Alan has been an important addition to the Green Vine family. With an extensive background in the arts, media production and, in addition, holding advanced degrees including  an MA and MFA in Intermedia Art and an MBA with an emphasis in Management and Strategy, he brings a wealth of knowledge to client services and campaign execution.

GVM:

Tell us a bit about your art background and how you started working in marketing.

AM:

I came to marketing by a circuitous route. In college, I studied literature, dance, and the arts because together, they offered a way to create connections among people through aesthetics, beauty, and expression. I was particularly drawn to cross disciplinary arts. In graduate school I was working with theater directors, choreographers and other artists to bring digital media – video, photos, into stage spaces through new-to-the-market digital projectors.

GVM:

Were there any particular artists that influenced your interdisciplinary work?

AM:

I was influenced by many of the experimental artists: Vito Acconci; Yoko Ono, Dick Higgins and Ken Friedman of the Fluxus movement; and international experimental movements like Gutai, No!Art and Dada. What each of these artists and movements explored were the spaces between disciplines, and that hasn’t been lost on me as digital interdisciplinary media has become more and more necessary for every organization – the arts included.

GVM:

How did that impact the way you worked after your MFA?

AM:

As I moved into my career, first teaching the kinds of arts I practiced, then into producing media for clients and then teaching commercial media production, my focus shifted immediately from the question “what can I create?” to “what does my client want to express, and what do audiences want to see and hear?”

This was in the mid 2000’s, and, at the time, branding was in the air. How can brands create an ‘essence,’ how can they engage through Web 2.0 to start a dialogue beyond just advertising? The artists I loved had moved on as well. Vito Acconci, who had started with conceptual poetry and who had shifted his career through performance art, video and installations had launched an architecture firm. When he reflected on his career, he kept coming back to the fact he was trying all along to create interactions among people. Installation and architecture gave him the opportunity to get out of the way and create spaces where those interactions can occur. Ken Friedman was in the Netherlands working on research in business processes and design.

GVM:

That’s an interesting shift, and it makes sense for a transitional time like we experienced then. Do you think it still relates?

AM:

We are under constant change, and while many of the tools have matured, it may even mean we are in a more competitive place in terms of working to create space for interaction. Today, more than at any time in the past, the ideals and experiments expressed in the art world have become a part of everyday reality. What once was visionary is now mundane. These types of spaces and interactions are happening on Reddit, Facebook, Amazon, Etsy, Twitter, Instagram and on the blogs and eCommerce sites of hundreds of thousands of small and medium sized businesses across the US.

GVM:

Do you think businesses are doing this effectively?

AM:

Some of the big corporations have a good handle on it – Proctor & Gamble uses design research and design thinking to continually refine it’s products and mix.
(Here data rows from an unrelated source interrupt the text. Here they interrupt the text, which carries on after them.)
-- ==== Sys2Proof/Machine/PaConfig.lean ====
section
/-! DEFINITION. Family PACONFIG: the power-amplifier configuration packer (42_paconfig.md). A setter replaces one whole
byte and copies the others, whatever the buffer holds (R69, 30_encoding.md R40); no limit is checked (R70). -/

namespace Sys2Proof.Machine

/-- PACONFIG.NEW (R64). -/
def execPaconfigNew (s : State) : Host.Outcome State Fault Refusal := answerBuf s (paConfigDefault s.cfg)

/-- PACONFIG.SET_PA_DUTY_CYCLE (R65): B[1] := `v & 0b111`. -/
def execPaconfigSetPaDutyCycle (buf : Buf40) (v : Byte) (s : State) : Host.Outcome State Fault Refusal :=
  answerBuf s { buf with b1 := low3 v }

/-- PACONFIG.SET_HP_MAX (R66): B[2] := `v & 0b111`. -/
def execPaconfigSetHpMax (buf : Buf40) (v : Byte) (s : State) : Host.Outcome State Fault Refusal :=
  answerBuf s { buf with b2 := low3 v }

/-- PACONFIG.SET_PA (R67): B[3] := the selection code, upper 7 bits 0. -/
def execPaconfigSetPa (buf : Buf40) (pa : PaSel) (s : State) : Host.Outcome State Fault Refusal :=
  answerBuf s { buf with b3 := (paSelCode pa).setWidth 8 }

/-- PACONFIG.AS_SLICE (R68): the 5 bytes unchanged. -/
def execPaconfigAsSlice (buf : Buf40) (s : State) : Host.Outcome State Fault Refusal := answerBuf s buf

end Sys2Proof.Machine
end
Coca Cola, GE, Nike was struggling for a split second, but really shook things up with Colin Kaepernick’s campaign and a signal they are moving toward a social justice message. What a lot of small to medium sized businesses don’t have, that they really need to develop in order to grow, is a fully integrated strategy. They don’t have the time to commit to writing blogs, building awareness through promoted content, building a brand story, shooting and editing photo or video to highlight product benefits or to tell their story.

GVM:

Is that what drives you in your marketing work?

AM:

The things that draw me back to content driven marketing – copywriting, photo, video, web design, digital books and more – are the ways we can empower others through high value services. Marketing doesn’t help any of us if it convinces an audience to engage or buy things they don’t want or need. The original markets were like a festival – places you could navigate and explore to find the things you need and to delight in the things you want, or even stumble upon things that might surprise you.

GVM:

Do these kind of farmer’s markets and open shopping pavilions still offer a model for marketing today?

AM:

Back then, people knew where to go to engage, and that really hasn’t changed. We still have physical meeting spaces, but the social sphere is online, on mobile and also oriented by place or location. The messages, the signage and the product stories need to be where people are, and that’s something I love about this work. It’s finding the right community and getting the word out on the street, as it were.

GVM:

If you were going to give a business some general marketing advice, what would it be?

AM:

Businesses need to build brand awareness at the same time that they run promotions and offers, so some of the things I see as effective for small and medium size businesses are to coordinate story elements with offers, in other words, balancing brand building and motivating sales, and to present the messaging through a combination of organic and paid channels. That way your focus isn’t just on product and price – “Buy now!” The offers are mixed in with a larger story in which customers are already participating.